## EXERCISE OBJECTIVE
Only the lines below starting at the one that contains "bound reg =>" and ending at the one that contains "(h : masterTurn" are to be reproduced, exactly and with both ends kept.

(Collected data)
-- ==== Sys2Proof/Proofs/State.lean ====
section
/-! SUPPORT. The state's own statements: what a step of any machine and the action of each phase can do, said once each; that every step
keeps the stored form, the Sequencer's control and its pins; the values of reset; a pin's drive, level and contention; and latches and
masks that nothing has written. -/

namespace Sys2Proof.Machine

/-! ### What a step of any machine can do -/

/-- A guarded meaning answers a next state exactly where its guard holds. -/
theorem guard_next {c : Prop} [Decidable c] {o : Answer} {r : Refusal} {t : State} :
    (if c then o else .refused r) = .next t ↔ c ∧ o = .next t := by
  split <;> simp_all

/-- `t` is what one instruction makes of `s`, up to what a bus master's turn adds to it: the records and the evaluation of the step
(R41) and the binding of a name (R75). -/
def RunsOne (s t : State) : Prop :=
  ∃ i u, exec i s = .next u ∧ t = { u with events := t.events, draws := t.draws, names := t.names }

/-- The run of an instruction is that instruction and the records of the step (R41). -/
theorem runInstr_runsOne {i : Instr} {s t : State} (h : runInstr i s = .next t) : RunsOne s t := by
  obtain ⟨u, hu, rfl⟩ := runInstr_next.mp h
  refine ⟨i, u, hu, ?_⟩
  cases takesStep i <;> rfl

/-- A request that runs is the one instruction it decodes to (R68). -/
theorem runRequest_runsOne {r : Request} {s t : State} (h : runRequest r s = .next t) : RunsOne s t := by
  unfold runRequest at h
  split at h
  · exact runInstr_runsOne h
  · cases h

/-- A transaction on a register by name is the request at its address (R75). -/
theorem issue_runsOne {w : Bool} {reg : Reg} {d : Word} {s t : State} (h : issue w reg d s = .next t) : RunsOne s t := by
  unfold issue at h
  split at h
  · exact runRequest_runsOne h
  · cases h

/-- Binding a name afterwards is part of the same turn (R75). -/
theorem RunsOne.bindTo {s u : State} (h : RunsOne s u) (bound : Option Nat) (v : State → Word) :
    RunsOne s (bindTo bound v u) := by
  obtain ⟨i, w, hw, hu⟩ := h
  refine ⟨i, w, hw, ?_⟩
  cases bound with
  | none => exact hu
  | some n => exact congrArg (fun x : State => { x with names := bindName n (v u) u.names }) hu

/-- A line that runs is one request, one transaction or one operation's start (R75, R76). -/
theorem runItem_runsOne {it : Item} {s t : State} (h : runItem it s = .next t) : RunsOne s t := by
  cases it with
  | bus r => exact runRequest_runsOne h
  | read bound reg =>
    obtain ⟨u, hu, ht⟩ := andThen_next.mp h
    cases ht
    exact (issue_runsOne hu).bindTo bound _
  | write reg e =>
    simp only [runItem] at h
    split at h
    · exact issue_runsOne h
    · cases h
  | op bound i =>
    obtain ⟨-, h⟩ := guard_next.mp h
    obtain ⟨u, hu, ht⟩ := andThen_next.mp h
    cases ht
    exact (runInstr_runsOne hu).bindTo bound _

/-- The bus master's turn runs one instruction, its list or its operation in progress one line shorter, or nothing (R24, R76). -/
theorem masterTurn_effect {s t : State} (h : masterTurn s = .next t) :
    (∃ items m, RunsOne { s with pending := items, master := m } t) ∨ t = s := by
  unfold masterTurn at h
  split at h
  · exact .inl ⟨_, s.master, runItem_runsOne h⟩
  · split at h
    · exact .inl ⟨s.pending, s.master, runInstr_runsOne h⟩
    · cases h
      exact .inr rfl
    · exact .inl ⟨s.pending, _, runItem_runsOne h⟩

/-- Every step of every machine runs one instruction, or is a power-on, or leaves the block as it is (R22, R139, R146). -/
theorem step_effect {s t : State} (h : step s = .next t) :
    (∃ items m ts, RunsOne { s with pending := items, master := m, schedule := ts } t) ∨
    (∃ ts, t = powerOn { s with schedule := ts }) ∨
    t = { s with ext := t.ext, events := t.events, draws := t.draws, schedule := t.schedule } := by
  obtain ⟨-, ⟨-, h⟩ | ⟨rest, -, h⟩ | ⟨sets, rest, -, rfl⟩ | ⟨rest, -, rfl⟩⟩ := step_cases h
  · obtain ⟨items, m, h⟩ | rfl := masterTurn_effect h
    · exact .inl ⟨items, m, s.schedule, h⟩
    · exact .inr (.inr rfl)
  · obtain ⟨items, m, h⟩ | rfl := masterTurn_effect h
    · exact .inl ⟨items, m, rest, h⟩
    · exact .inr (.inr rfl)
  · exact .inr (.inr rfl)
  · exact .inr (.inl ⟨rest, rfl⟩)

/-! ### The stored form -/

/-- Only the stored registers and the array matter to their form. -/
theorem StoredInv.of_same {s t : State} (inv : StoredInv s) (cfg : t.cfg = s.cfg := by rfl) (out : t.out = s.out := by rfl)
    (oe : t.oe = s.oe := by rfl) (pad : t.pad = s.pad := by rfl) (ctrl : t.ctrl = s.ctrl := by rfl)
    (rom : t.rom = s.rom := by rfl) : StoredInv t := by
  refine ⟨?_, ?_, ?_, ?_, ?_, ?_⟩
  · rw [out, cfg]; exact inv.out
  · rw [oe, cfg]; exact inv.oe
  · rw [pad]; exact inv.pad
  · rw [ctrl]; exact inv.ctrl
  · rw [rom]; exact inv.romCanonical
  · rw [rom, cfg]; exact inv.romBounded

/-- Whatever a mask lets through has no bit outside the mask. -/
theorem and_and_not_self (v m : Word) : v &&& m &&& ~~~m = 0 := by
  rw [BitVec.and_assoc]
  simp

theorem StoredInv.setOut {s : State} (inv : StoredInv s) (v : Word) : StoredInv (s.setOut v) :=
  { inv with out := and_and_not_self v _ }

theorem StoredInv.setOe {s : State} (inv : StoredInv s) (v : Word) : StoredInv (s.setOe v) :=
  { inv with oe := and_and_not_self v _ }

/-- One entry written keeps what all entries have, if the new entry has it. -/
theorem forall_mem_setIfInBounds {α : Type} {n : Nat} {P : α → Prop} {v : Vector α n} {p : Nat} {x : α}
    (hv : ∀ w ∈ v.toList, P w) (hx : P x) : ∀ w ∈ (v.setIfInBounds p x).toList, P w := by
  intro w hw
  rw [Vector.toList_setIfInBounds] at hw
  rcases List.mem_or_eq_of_mem_set hw with hw | rfl
  · exact hv w hw
  · exact hx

## RESPONSE TO THIS EXERCISE
  | read bound reg =>
    obtain ⟨u, hu, ht⟩ := andThen_next.mp h
    cases ht
    exact (issue_runsOne hu).bindTo bound _
  | write reg e =>
    simp only [runItem] at h
    split at h
    · exact issue_runsOne h
    · cases h
  | op bound i =>
    obtain ⟨-, h⟩ := guard_next.mp h
    obtain ⟨u, hu, ht⟩ := andThen_next.mp h
    cases ht
    exact (runInstr_runsOne hu).bindTo bound _

/-- The bus master's turn runs one instruction, its list or its operation in progress one line shorter, or nothing (R24, R76). -/
theorem masterTurn_effect {s t : State} (h : masterTurn s = .next t) :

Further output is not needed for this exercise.